On 3/2/06, Fastfission <fastfission(a)gmail.com> wrote:
On 3/2/06, Anthony DiPierro
<wikilegal(a)inbox.org> wrote:
You could always mix the two. Relicense some
parts and rewrite the
rest. Of course, figuring out which parts are relicensed and which
aren't is almost as hard as just rewriting the thing.
There might be automated ways to do it -- massive database crunches to
see who wrote one in an existing article, whether they were under the
new scheme, what exactly would need to be rewritten/removed/whatever.
But that's a little out of my league, technically speaking -- I don't
know if it is feasible in terms of processing power, the amount of
time it would take to code the whole thing, etc. (it probably isn't).
It'd be hard enough to do even if it wasn't for the fact that there
are certain pieces of text that are copied from one article to another
(and even a few bits that are copied from outside GFDL sources). At
the least you'd have to analyse the sentences to try to figure out
which parts are copies from the same source.

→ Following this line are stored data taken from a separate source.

/-- Where its PC lies: a vectored interrupt selects one by the low byte of the identifier. -/
def pcPlace (s : State) (k : Exc) (id : Word) : Addr :=
  (psaBase s).plus (fcwOffset s.isZ8001 k + 2 + (if k = .vi then BitVec.ofNat 16 (2 * (loByte id).toNat) else 0))

/-- The lowest address of the frame. -/
def frameBase (s : State) : Addr := s.ssp.plus (if s.isZ8001 then -8 else -6)

/-- What an entry needs for going on to its end: an even system stack pointer, an even vector on a Z8001, on a Z8002 a
new FCW, read with the frame in memory, whose bit 15 is 0, and nothing between the transactions. -/
def EntryReady (s : State) (k : Exc) (id : Word) (saved : Addr) : Prop :=
  s.ssp.off.getLsbD 0 = false ∧ (s.isZ8001 = true → k = .vi → id.getLsbD 0 = false) ∧
    (s.isZ8001 = false →
      ((s.putBelow ⟨.stack, true⟩ s.ssp (s.frame id saved)).wordAt ⟨.prog, true⟩ (fcwPlace s k)).getLsbD 15 = false) ∧
    Alone s

/-- The transactions of an entry from s to t, the newest first: the frame is written from the top down, then the FCW
and the PC are read. -/
def entryEvents (s t : State) (k : Exc) (id : Word) : List BusEvent :=
  readRun t ⟨.prog, true⟩ (pcPlace s k id) (if s.isZ8001 then 2 else 1) ++ readRun t ⟨.prog, true⟩ (fcwPlace s k) 1 ++
    (List.range (if s.isZ8001 then 4 else 3)).map (fun j =>
      .memWrite ⟨.stack, true⟩ false ((frameBase s).plus (BitVec.ofNat 16 (2 * j)))
        (t.wordAt ⟨.stack, true⟩ ((frameBase s).plus (BitVec.ofNat 16 (2 * j)))))

/-- t is s after the exception k was taken with the identifier id and the saved PC: the old status and the identifier
lie on the system stack, whose pointer alone of the registers moved, and PC and FCW come from the Program Status Area.
A sample, with the enables of the new FCW, stands before the next fetch. -/
structure Entered (s t : State) (k : Exc) (id : Word) (saved : Addr) : Prop where
  savedOff : t.wordAt ⟨.stack, true⟩ (s.ssp.plus (-2)) = saved.off
  savedSeg : s.isZ8001 = true → segField (t.wordAt ⟨.stack, true⟩ (s.ssp.plus (-4))) = saved.seg
  savedFcw : Fcw.ofWord (t.wordAt ⟨.stack, true⟩ (s.ssp.plus (if s.isZ8001 then -6 else -4))) = s.fcw
  ident    : t.wordAt ⟨.stack, true⟩ (frameBase s) = id
  sysStack : t.regs.get 17 = s.ssp.off - (if s.isZ8001 then 8 else 6)
  regs     : ∀ p : Fin 18, p ≠ 17 → t.regs.get p = s.regs.get p
  mem      : OnlyMem s t ⟨.stack, true⟩ (frameBase s) (if s.isZ8001 then 8 else 6)
  newFcw   : t.fcw = Fcw.ofWord (t.wordAt ⟨.prog, true⟩ (fcwPlace s k))
  newPc    : t.pc = if s.isZ8001 then
      ⟨segField (t.wordAt ⟨.prog, true⟩ (pcPlace s k id)), t.wordAt ⟨.prog, true⟩ ((pcPlace s k id).plus 2)⟩
    else ⟨s.pc.seg, t.wordAt ⟨.prog, true⟩ (pcPlace s k id)⟩
  awake    : t.halted = false
  sample   : t.sampleDue = true ∧ t.sampleVie = t.fcw.vie ∧ t.sampleNvie = t.fcw.nvie
  log      : t.busLog = entryEvents s t k id ++ s.busLog
  rest     : { t with regs := s.regs, fcw := s.fcw, pc := s.pc, mem := s.mem, halted := s.halted, busLog := s.busLog,
                      sampleDue := s.sampleDue, sampleVie := s.sampleVie, sampleNvie := s.sampleNvie } = s

/-! ## Extended instructions -/

/-- t hands both op code words of i to the EPU and then has the transactions of `log`, the newest first; `taken` words
are taken from the bus script. -/
def EpuDone (i : Instr) (s t : State) (log : List BusEvent) (taken words : Nat) : Prop :=
  t.busLog = log ++ .epuInstruction ((encode i).getD 0 0) ((encode i).getD 1 0) :: s.busLog ∧
  t.env = { s.env with busIn := s.env.busIn.drop taken } ∧ Advances s t words ∧ QuietCpu s t

/-- ws are k words the EPU supplies: the script's, and open ones where it gives none. -/
def EpuWords (s : State) (k : Nat) (ws : List Word) : Prop :=
  ws.length = k ∧ ∀ j w, j < k → s.env.busIn[j]? = some w → ws[j]? = some w

/-- The count of words of a template: bits 3:0 of the second word plus one. -/
def epaN (w1 : Word) : Nat := w1.toNat % 16 + 1

/-- Transactions number 0 to k - 1, the newest first. -/
def inTurn (k : Nat) (f : Nat → List BusEvent) : List BusEvent := ((List.range k).flatMap f).reverse

/-! ## Modes -/

/-- What a program in normal mode cannot change: the control bits of the FCW, the control registers, the system stack
pointer, MO, the halted condition. -/
structure ControlKept (s t : State) : Prop where
  seg     : t.fcw.seg = s.fcw.seg
  sn      : t.fcw.sn = s.fcw.sn
  epa     : t.fcw.epa = s.fcw.epa
  vie     : t.fcw.vie = s.fcw.vie
  nvie    : t.fcw.nvie = s.fcw.nvie
  psapSeg : t.psapSeg = s.psapSeg
  psapOff : t.psapOff = s.psapOff
  re      : t.refresh.re = s.refresh.re
  rate    : t.refresh.rate = s.refresh.rate
  r14     : t.regs.get 16 = s.regs.get 16
  r15     : t.regs.get 17 = s.regs.get 17
  mo      : t.moActive = s.moActive
  halted  : t.halted = s.halted
  params  : t.params = s.params

/-- The instruction words at the PC. -/
def fetched (s : State) (k : Nat) : Word :=
  s.wordAt s.progSp ⟨s.pc.seg, s.pc.off + BitVec.ofNat 16 (2 * k)⟩

/-- What the decoder reads from the words at the PC. -/
def decoded (s : State) : Except Reject Instr :=
  decode s.params.epaMap s.segmented (fetched s 0) (fetched s 1) (fetched s 2) (fetched s 3)

/-- The next step of s, in which the CPU runs with these inputs, goes to the fetch of the instruction at the PC: no
reset is under way, no instruction held, no request accepted, the CPU not halted. -/
structure AtFetch (s : State) (l : Lines) : Prop where
  event   : s.event = .run l
  running : s.cpuState = .running
  noReset : s.resetDue = false
  noHeld  : s.heldWord = none
  request : s.request l = none
  awake   : s.halted = false

/-- As `AtFetch`, with an even PC and nothing between the transactions. -/
structure AtInstruction (s : State) (l : Lines) : Prop where
  atFetch : AtFetch s l
  even    : s.pc.off.getLsbD 0 = false
  alone   : Alone s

If you're going to go through all that effort, might as well parse the
actual text itself. Now I know this type of natural language
processing is always touted as not being very far away, but personally
I feel the technology is probably already there (between academia and
the search engines, especially the "answers engines"). It's just a
matter of applying the technology (along with some hints as to the
wiki syntax). And the wiki syntax as well as the edit history only
serve to make this parsing easier. So if you're going to go
automated, that's the way I'd go (hell, if I ever manage to get out of
my 9-5 job that's the way I *will* go).
The first
approach is of course viable. At the very worst it could be
done with the same amount of time it took to create the current
version. But in practice it'd be easier. Plus, you could fact check
and reference while you're at it.
I imagine it would take a lot less time -- the number of editors has
grown dramatically since then, so hypothetically there are already
huge resources available. Hypothetically.
FF
Yeah, I really should have used the word "effort" instead of "time".
It's a highly scalable process, double the volunteers pretty much
means half the time. But I doubt there are enough volunteers willing
to put in the effort, just to escape the GFDL. The GFDL just doesn't
matter that much to most people. If a rewrite of Wikipedia is going
to happen (and personally I feel it's inevitable), it'll probably come
from the private industry.
Google could probably do it with no problem, but they're probably not
really that interested. Answers Corporation, though - they in a sense
are already doing it to some extent (they added original content
called AnswerNotes a while ago). And their recent purchase of
Brainboost gives them the natural language technology to do it a lot
better.
Of course that's kind of off-topic, because Answers Corporation almost
surely isn't going to release its original content under a free
license.
Anthony